Kalça tendoniti, kalça çevresindeki tendonları aşırı kullanan, yanmalara neden olan ve yürüme ağrıları, bacağa yayılan veya bir veya her iki bacağı hareket ettirmede zorluk gibi belirtilere neden olan sporcularda yaygın bir sorundur.
Genel olarak, kalça tendiniti, bacakları kapsayan, koşma, bisiklete binme veya futbol gibi aşırı fiziksel aktiviteye katılan sporcuları etkiler, ancak kalça ekleminde ilerleyici aşınma nedeniyle yaşlı hastalarda da ortaya çıkabilir.
Kalçadaki tendinit çoğu vakada iyileşir, ancak fizik tedavi alan genç hastalarda tedavi şansı en fazladır.
Kalça tendinit belirtileri
Kalçadaki tendinit belirtileri arasında şunlar olabilir:
- Kalçadaki ağrı, zamanla kötüleşir;
- Bacağına yayılan kalçadaki ağrı;
- Bacakları hareket ettirmede zorluk;
- Bacak krampları, özellikle uzun süre dinlendikten sonra;
- Etkilenen, oturma ya da etkilenen tarafta yatan zorluk.
Kalçadaki tendinit semptomları olan hasta, fizik muayene yapmak, sorunu teşhis etmek ve uygun tedaviyi başlatmak için bir fizyoterapist veya ortopedi uzmanına danışmalıdır.
Kalçada tendinit nasıl tedavi edilir
Kalçadaki tendinit tedavisi bir fizyoterapist tarafından yönlendirilmeli, ancak genellikle doktorla konsültasyon gününe kadar 20 dakika süreyle bir buzlu su torbası ile dinlenme ve uygulama ile evde başlanabilir.
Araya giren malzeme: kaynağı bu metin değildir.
theorem Cell.width_le (c : Cell) : c.width ≤ 32 := by
  unfold Cell.width
  cases c <;> simp only <;> omega

/-- Settles O21: the cell reads the data cut to its width and extended again, and no width is above 32. -/
theorem writeThenReadKeepsLowBits : Obligations.WriteThenReadKeepsLowBits := by
  intro s off d rest c hp hc hcmd herr hro
  obtain ⟨-, hanswers⟩ := writeCell_port (s.takeEvent rest) d c
  refine ⟨_, step_write_of_cell hp hc hcmd, congrArg _ hanswers, ?_⟩
  rw [readCell_answer, readCell_writeCell_self hcmd herr hro, BitVec.toNat_setWidth_of_le c.width_le,
    BitVec.toNat_setWidth]

/-- Two cells of a matrix have two indices (R66); `MA` and `MB` have the same rows and columns. -/
theorem matIndex_ne {r c r' c' : Nat} (h : (Cell.ma r c).inRange = true) (h' : (Cell.ma r' c').inRange = true)
    (hne : ¬(r' = r ∧ c' = c)) : matIndex r' c' ≠ matIndex r c := by
  have hc := of_decide_eq_true (Bool.and_eq_true_iff.1 h).2
  have hc' := of_decide_eq_true (Bool.and_eq_true_iff.1 h').2
  exact fun e => hne (matIndex_inj (by omega) (by omega) e)

theorem bodyIndex_ne {r i r' i' : Nat} (h : (Cell.sbody r i).inRange = true) (h' : (Cell.sbody r' i').inRange = true)
    (hne : ¬(r' = r ∧ i' = i)) : bodyIndex r' i' ≠ bodyIndex r i := by
  have hi := of_decide_eq_true (Bool.and_eq_true_iff.1 h).2
  have hi' := of_decide_eq_true (Bool.and_eq_true_iff.1 h').2
  exact fun e => hne (bodyIndex_inj hi' hi e)

/-- A write to any cell but `ERR`, which clears `EINFO` too, leaves what every other cell reads: the other cells of the
same memory by their index, all others because they stand in another field. -/
theorem readCell_writeCell_of_ne {c c' : Cell} (herr : c ≠ .err) (hr : c.inRange = true) (hr' : c'.inRange = true)
    (hne : c' ≠ c) (s : State) (d : Word) : readCell (writeCell s d c) c' = readCell s c' := by
  cases c with
  | err => exact absurd rfl herr
  | cmd | einfo | n | k | olen | poly => rfl
  | ctrl => cases c' with
    | ctrl => exact absurd rfl hne
    | _ => rfl
  | length => cases c' with
    | length => exact absurd rfl hne
    | _ => rfl
  | chunk => cases c' with
    | chunk => exact absurd rfl hne
    | _ => rfl
  | scnt => cases c' with
    | scnt => exact absurd rfl hne
    | _ => rfl
  | e i => cases c' with
    | e j =>
      have hj : j ≠ i := mt (congrArg Cell.e) hne
      exact congrArg (BitVec.setWidth 32) ((State.getE_setE s i j _).trans (if_neg hj))
    | _ => rfl
  | x i => cases c' with
    | x j => exact setWidth_byteAt_write_of_ne _ _ (mt (congrArg Cell.x) hne) _ _
    | _ => rfl
  | sid i => cases c' with
    | sid j => exact setWidth_byteAt_write_of_ne _ _ (mt (congrArg Cell.sid) hne) _ _
    | _ => rfl
  | slen i => cases c' with
    | slen j => exact setWidth_halfAt_write_of_ne _ _ (mt (congrArg Cell.slen) hne) _ _
    | _ => rfl
  | sblen i => cases c' with
    | sblen j => exact setWidth_halfAt_write_of_ne _ _ (mt (congrArg Cell.sblen) hne) _ _
    | _ => rfl
  | data i => cases c' with
    | data j => exact setWidth_byteAt_write_of_ne _ _ (mt (congrArg Cell.data) hne) _ _
    | _ => rfl
  | out i => cases c' with
    | out j => exact setWidth_byteAt_write_of_ne _ _ (mt (congrArg Cell.out) hne) _ _
    | _ => rfl
  | ma r i => cases c' with
    | ma q j => exact setWidth_byteAt_write_of_ne _ _ (matIndex_ne hr hr' (by simpa using hne)) _ _
    | _ => rfl
  | mb r i => cases c' with
    | mb q j => exact setWidth_byteAt_write_of_ne _ _ (matIndex_ne hr hr' (by simpa using hne)) _ _
    | _ => rfl
  | sbody r i => cases c' with
    | sbody q j => exact setWidth_byteAt_write_of_ne _ _ (bodyIndex_ne hr hr' (by simpa using hne)) _ _
    | _ => rfl

/-- Settles O22: the write is to another cell, and neither the fault nor the port is one it touches. -/
theorem writeLeavesOtherCells : Obligations.WriteLeavesOtherCells := by
  intro s off d rest c c' hp hc hcmd herr hr' hne
  have hread := readCell_writeCell_of_ne herr (cellAt_inRange hc) hr' hne (s.takeEvent rest) d
  obtain ⟨hfault, hinfo⟩ := writeCell_fault herr (s.takeEvent rest) d
  obtain ⟨hpending, -⟩ := writeCell_port (s.takeEvent rest) d c
  exact ⟨_, step_write_of_cell hp hc hcmd, (readCell_answer _ _ _).trans hread, hfault, hinfo, hpending⟩

/-! ### Runs (70_reset_and_hazards.md R286, R287) -/

/-- Every command is a total function of the state (R286). -/
theorem exec_total (i : Instr) (s : State) : ∃ t, exec i s = .next t := by
  cases i <;> exact ⟨_, rfl⟩

/-- Issuing a word ends, and leaves the port alone (R242, R37). -/
theorem issue_total (w : Word) (s : State) :
    ∃ t, issue w s = .next t ∧ t.pending = s.pending ∧ t.answers = s.answers := by
  unfold issue
  split_ifs
  · exact ⟨_, rfl, rfl, rfl⟩
  · split
    · exact ⟨_, rfl, rfl, rfl⟩
    · next i _ =>
      obtain ⟨t, ht⟩ := exec_total i s
      obtain ⟨-, -, -, -, -, -, -, hpending, hanswers, -⟩ := commandsWriteOnlyTheirOwn i s t ht
      exact ⟨t, ht, hpending, hanswers⟩

/-- A write answers once, wherever it goes. -/
theorem busWrite_total (off d : Word) (s : State) :
    ∃ t a, busWrite off d s = .next t ∧ t.pending = s.pending ∧ t.answers = a :: s.answers := by
  unfold busWrite
  split
  · exact ⟨_, _, rfl, rfl, rfl⟩
  · obtain ⟨t, ht, hpending, hanswers⟩ := issue_total d (s.answer .ok)
    exact ⟨t, .ok, ht, hpending, hanswers⟩
  · next c _ _ =>
    obtain ⟨hpending, hanswers⟩ := writeCell_port s d c
    exact ⟨_, .ok, rfl, hpending, congrArg _ hanswers⟩

/-- An event is performed wholly: a transaction answers once, reset not at all, and neither touches the list of events. -/
theorem perform_total (ev : HostEvent) (s : State) :
    ∃ t, perform ev s = .next t ∧ t.pending = s.pending ∧
      t.answers.length = s.answers.length + (isTransaction ev).toNat := by
  cases ev with
  | read off =>
    obtain ⟨a, ha⟩ := busRead_eq_answer off s
    exact ⟨s.answer a, congrArg Host.Outcome.next ha, rfl, rfl⟩
  | write off d =>
    obtain ⟨t, a, ht, hpending, hanswers⟩ := busWrite_total off d s
    exact ⟨t, ht, hpending, congrArg List.length hanswers⟩
  | reset => exact ⟨_, rfl, rfl, rfl⟩

theorem run_succ_of_step {s t : State} (h : step s = .next t) (k : Nat) :
    Host.Core.run core (k + 1) s = Host.Core.run core k t := by
  have hstep : core.step s = .next t := h
  simp only [Host.Core.run, hstep]

/-- Settles O14, by induction on the pending events: a step performs the first and leaves the rest pending. -/
theorem runAnswersEveryTransaction : Obligations.RunAnswersEveryTransaction := by
  intro s
  induction hp : s.pending generalizing s with
  | nil => exact ⟨s, rfl, hp, rfl⟩
  | cons ev rest ih =>
    obtain ⟨u, hu, hpending, hanswers⟩ := perform_total ev (s.takeEvent rest)
    obtain ⟨t, ht, hnone, hcount⟩ := ih u hpending
    have hstep : step s = .next u := (step_of_pending hp).trans hu
    refine ⟨t, (run_succ_of_step hstep rest.length).trans ht, hnone, ?_⟩
    rw [hcount, hanswers, State.takeEvent_answers, List.filter_cons]
    cases isTransaction ev
    · rfl
    · simp only [Bool.toNat_true, if_true, List.length_cons]
      omega

end Sys2Proof.Machine
end

section
/-! PROOFS. Encoding (30_encoding.md): the fields of the word of each format, the round trips of decoder and encoder, the
opcode table as match and mask, and an illegal word at the port. -/

namespace Sys2Proof

/-! ### The fields of an encoded word (R91 to R96) -/

section Fields

theorem regField_eq {w : Word} {hi : Nat} {r : Reg} (h : slice w hi (hi - 3) = r.val) : regField w hi = r := by
  refine Fin.ext ?_
  rw [regField_val, h, Nat.mod_eq_of_lt r.isLt]

variable {op : Nat} (hop : op < 256)
include hop

theorem formatR_fields (rd ra rb : Reg) :
    slice (formatR op rd ra rb) 31 24 = op ∧ slice (formatR op rd ra rb) 11 0 = 0 ∧
    regField (formatR op rd ra rb) 23 = rd ∧ regField (formatR op rd ra rb) 19 = ra ∧
    regField (formatR op rd ra rb) 15 = rb := by
  have hfits := formatR_fits rd ra rb
  refine ⟨opcode_commandWord hop hfits, ?_, regField_eq ?_, regField_eq ?_, regField_eq ?_⟩
  all_goals
    simp only [formatR, slice_eq, commandWord_toNat hop hfits]
    omega

theorem formatU_fields (rd ra : Reg) :
    slice (formatU op rd ra) 31 24 = op ∧ slice (formatU op rd ra) 15 0 = 0 ∧
    regField (formatU op rd ra) 23 = rd ∧ regField (formatU op rd ra) 19 = ra := by
  have hfits := formatU_fits rd ra
  refine ⟨opcode_commandWord hop hfits, ?_, regField_eq ?_, regField_eq ?_⟩
  all_goals
    simp only [formatU, slice_eq, commandWord_toNat hop hfits]
    omega

/-- The immediate is read as its low 8 bits (R93, R99). -/
theorem formatI_fields (rd ra : Reg) (imm8 : Nat) :
    slice (formatI op rd ra imm8) 31 24 = op ∧ slice (formatI op rd ra imm8) 15 8 = 0 ∧
    regField (formatI op rd ra imm8) 23 = rd ∧ regField (formatI op rd ra imm8) 19 = ra ∧
    slice (formatI op rd ra imm8) 7 0 = imm8 % 256 := by
  have hfits := formatI_fits rd ra imm8
  refine ⟨opcode_commandWord hop hfits, ?_, regField_eq ?_, regField_eq ?_, ?_⟩
  all_goals
    simp only [formatI, slice_eq, commandWord_toNat hop hfits]
    omega

theorem formatD_fields (rd : Reg) :
    slice (formatD op rd) 31 24 = op ∧ slice (formatD op rd) 19 0 = 0 ∧ regField (formatD op rd) 23 = rd := by
  have hfits : rd.val * 2 ^ 20 < 2 ^ 24 := by omega
  refine ⟨opcode_commandWord hop hfits, ?_, regField_eq ?_⟩
  all_goals
    simp only [formatD, slice_eq, commandWord_toNat hop hfits]
    omega

/-- The immediates are read as their low 12 bits (R95, R99). -/
theorem formatC_fields (n12 k12 : Nat) :
    slice (formatC op n12 k12) 31 24 = op ∧ slice (formatC op n12 k12) 23 12 = n12 % 4096 ∧
    slice (formatC op n12 k12) 11 0 = k12 % 4096 := by
  have hfits := formatC_fits n12 k12
  refine ⟨opcode_commandWord hop hfits, ?_, ?_⟩
  all_goals
    simp only [formatC, slice_eq, commandWord_toNat hop hfits]
    omega

theorem formatZ_fields : slice (formatZ op) 31 24 = op ∧ slice (formatZ op) 23 0 = 0 := by
  refine ⟨opcode_commandWord hop (by decide), ?_⟩
  simp only [formatZ, slice_eq, commandWord_toNat hop (show 0 < 2 ^ 24 by decide)]
  omega

end Fields

/-! ### The round trips (R97 to R100) -/

/-- Settles O1, by the format of the command: its word has the command's opcode, a `zero` field of 0, and the operands in
their fields; an immediate in its range is its own low bits. -/
theorem decodeOfEncode : Obligations.DecodeOfEncode := by
  intro i hwf
  cases i with
  | gfadd rd ra rb | gfsub rd ra rb | gfmul rd ra rb | gfdiv rd ra rb | gfpow rd ra rb =>
    simp [encode, decode, requireZero, formatR_fields]
  | gfinv rd ra | peval rd ra => simp [encode, decode, requireZero, formatU_fields]
  | gfzero rd | gfone rd => simp [encode, decode, requireZero, formatD_fields]
  | gfpowi rd ra imm8 =>
    have himm : imm8 < 256 := of_decide_eq_true hwf
    simp [encode, decode, requireZero, formatI_fields, Nat.mod_eq_of_lt himm]
  | config n12 k12 =>
    obtain ⟨hn, hk⟩ := Bool.and_eq_true_iff.1 hwf
    simp [encode, decode, formatC_fields, Nat.mod_eq_of_lt (of_decide_eq_true hn),
      Nat.mod_eq_of_lt (of_decide_eq_true hk)]
  | vand | minv | encode | decode => simp [encode, decode, requireZero, formatZ_fields]

theorem slice_lt (w : Word) (hi lo : Nat) : slice w hi lo < 2 ^ (hi + 1 - lo) := Nat.mod_lt _ (Nat.two_pow_pos _)

/-- An immediate the decoder reads is in the range of its field (R99). -/
theorem wellFormed_of_decode {w : Word} {i : Instr} (h : decode w = .ok i) : i.wellFormed = true := by
  unfold decode at h
  split at h
  case h_9 =>
    obtain ⟨-, rfl⟩ := requireZero_eq_ok.1 h
    exact decide_eq_true (slice_lt w 7 0)
  case h_10 =>
    cases h
    exact Bool.and_eq_true_iff.2 ⟨decide_eq_true (slice_lt w 23 12), decide_eq_true (slice_lt w 11 0)⟩
  case h_16 => cases h
  all_goals
    obtain ⟨-, rfl⟩ := requireZero_eq_ok.1 h
    rfl

/-- Settles O2. -/
theorem encodeOfDecode : Obligations.EncodeOfDecode := fun _ _ h => ⟨wellFormed_of_decode h, encode_of_decode h⟩

/-- Settles O4: the decoder evaluates on each word. -/
theorem specWordsDecode : Obligations.SpecWordsDecode := by
  unfold Obligations.SpecWordsDecode
  decide

/-! ### Match and mask (R97, R98) -/

/-- The row whose mask keeps the opcode and the `zero` field `[hi:lo]`, and whose match has 0 in that field. -/
def zeroFieldRow (mnemonic : String) (op hi lo : Nat) : OpcodeRow :=
  ⟨mnemonic, commandWord op 0, commandWord 0xFF ((2 ^ (hi + 1 - lo) - 1) * 2 ^ lo)⟩

/-- A mask of `n` ones at bit `lo` keeps the `n` bits from `lo` up. -/
theorem and_ones_mul (x n lo : Nat) : x &&& (2 ^ n - 1) * 2 ^ lo = x / 2 ^ lo % 2 ^ n * 2 ^ lo := by
  refine Nat.eq_of_testBit_eq fun i => ?_
  simp only [Nat.testBit_and, Nat.testBit_mul_two_pow, Nat.testBit_two_pow_sub_one, Nat.testBit_mod_two_pow,
    Nat.testBit_div_two_pow]
  by_cases h : lo ≤ i
  · simp [h, Bool.and_comm]
  · simp [h]

theorem zeroMask_lt {hi : Nat} (hhi : hi < 24) (lo : Nat) : (2 ^ (hi + 1 - lo) - 1) * 2 ^ lo < 2 ^ 24 := by
  rcases le_or_gt lo (hi + 1) with h | h
  · calc (2 ^ (hi + 1 - lo) - 1) * 2 ^ lo < 2 ^ (hi + 1 - lo) * 2 ^ lo :=
          Nat.mul_lt_mul_of_pos_right (Nat.sub_lt (Nat.two_pow_pos _) Nat.one_pos) (Nat.two_pow_pos _)
      _ = 2 ^ (hi + 1) := by rw [← pow_add, Nat.sub_add_cancel h]
      _ ≤ 2 ^ 24 := Nat.pow_le_pow_right (by decide) hhi
  · simp [Nat.sub_eq_zero_of_le h.le]

theorem slice_and_zeroMask (w : Word) (hi lo : Nat) :
    w.toNat &&& (2 ^ (hi + 1 - lo) - 1) * 2 ^ lo = slice w hi lo * 2 ^ lo := and_ones_mul w.toNat (hi + 1 - lo) lo

/-- The `zero` field stands below the opcode. -/
theorem slice_mul_lt {hi : Nat} (hhi : hi < 24) (lo : Nat) (w : Word) : slice w hi lo * 2 ^ lo < 2 ^ 24 :=
  slice_and_zeroMask w hi lo ▸ Nat.and_le_right.trans_lt (zeroMask_lt hhi lo)

/-- What the mask of a row keeps of a word: its opcode and its `zero` field, each in its place. -/
theorem toNat_and_mask {m : String} {op hi lo : Nat} (hhi : hi < 24) (w : Word) :
    (w &&& (zeroFieldRow m op hi lo).mask).toNat = slice w 31 24 * 2 ^ 24 + slice w hi lo * 2 ^ lo := by
  have hmask := zeroMask_lt hhi lo
  have hopcode : w.toNat &&& 2 ^ 24 * 0xFF = 2 ^ 24 * slice w 31 24 := by
    rw [mul_comm, mul_comm _ (slice w 31 24)]
    exact slice_and_zeroMask w 31 24
  calc (w &&& (zeroFieldRow m op hi lo).mask).toNat
      = w.toNat &&& (2 ^ 24 * 0xFF ||| (2 ^ (hi + 1 - lo) - 1) * 2 ^ lo) := by
        rw [BitVec.toNat_and, zeroFieldRow, commandWord_toNat (by decide) hmask, mul_comm 0xFF,
          Nat.two_pow_add_eq_or_of_lt hmask]
    _ = 2 ^ 24 * slice w 31 24 ||| slice w hi lo * 2 ^ lo := by
        rw [Nat.and_or_distrib_left, hopcode, slice_and_zeroMask]
    _ = slice w 31 24 * 2 ^ 24 + slice w hi lo * 2 ^ lo := by
        rw [← Nat.two_pow_add_eq_or_of_lt (slice_mul_lt hhi lo w), mul_comm (2 ^ 24)]

/-- A row matches when the opcode is its own and the `zero` field is 0 (R98). -/
theorem rowMatches_zeroFieldRow {m : String} {op hi lo : Nat} (hop : op < 256) (hhi : hi < 24) {w : Word} :
    rowMatches (zeroFieldRow m op hi lo) w = true ↔ slice w 31 24 = op ∧ slice w hi lo = 0 := by
  have hmatch : (zeroFieldRow m op hi lo).matchBits.toNat = op * 2 ^ 24 + 0 := commandWord_toNat hop (by decide)
  have hlt := slice_mul_lt hhi lo w
  have hzero : slice w hi lo = 0 ↔ slice w hi lo * 2 ^ lo = 0 := by simp
  rw [rowMatches, beq_iff_eq, ← BitVec.toNat_inj, toNat_and_mask hhi, hmatch, hzero]
  omega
Konsültasyonu takiben ve kalçada tendonitin nedenine bağlı olarak, İbuprofen gibi antienflamatuar ilaçların alınması ve kalçada tendinit için fizyoterapi yapılması önerilebilir, ki bu da tendonlar üzerindeki baskıyı hafifletmeye yardımcı olan bir dizi egzersiz içerir. acı
Daha ciddi vakalarda, kalçada tendinit tedavisi, özellikle yaşlı hastalar söz konusu olduğunda, tendon yaralanmalarını gidermek veya kalça eklemini değiştirmek için ameliyatı içerebilir.
Kalçada tendinit için egzersizler
Kalça tendiniti için egzersiz yapmak tendonları ısıtmaya yardımcı olur ve bu nedenle ağrıyı hafifletir. Bununla birlikte, hastaya şiddetli ağrıya neden oluyorsa kaçınılmalıdır.
Egzersiz 1: Bacaklarınızı sallayın Egzersiz 2: Kalça GermeEgzersiz 1: Bacaklarınızı sallayın
Duvarı yan yana tutarak duvara en yakın kolu tutun. Ardından bacağını duvardan biraz daha uzağa kaldırın ve öne ve arkaya 10 kez sallayın, bacağını sonuna kadar kaldırın. Başlangıç pozisyonuna geri dönün ve bacağınızı zemine oturan bacağın önünde yan yana sallayarak tekrarlayın. Diğer ayak ile adımları tekrarlayarak egzersizi bitirin.
Egzersiz 2: Kalça Germe
Göbeğini kaldır ve sağ dizini göğsüne doğru bük. Sol elinizle sağ dizinizi vücudun sol tarafına çekin ve 20 saniye boyunca şekil 2'de gösterilen pozisyonu tutun. Daha sonra başlangıç pozisyonuna geri dönün ve egzersizi sol diziyle tekrarlayın.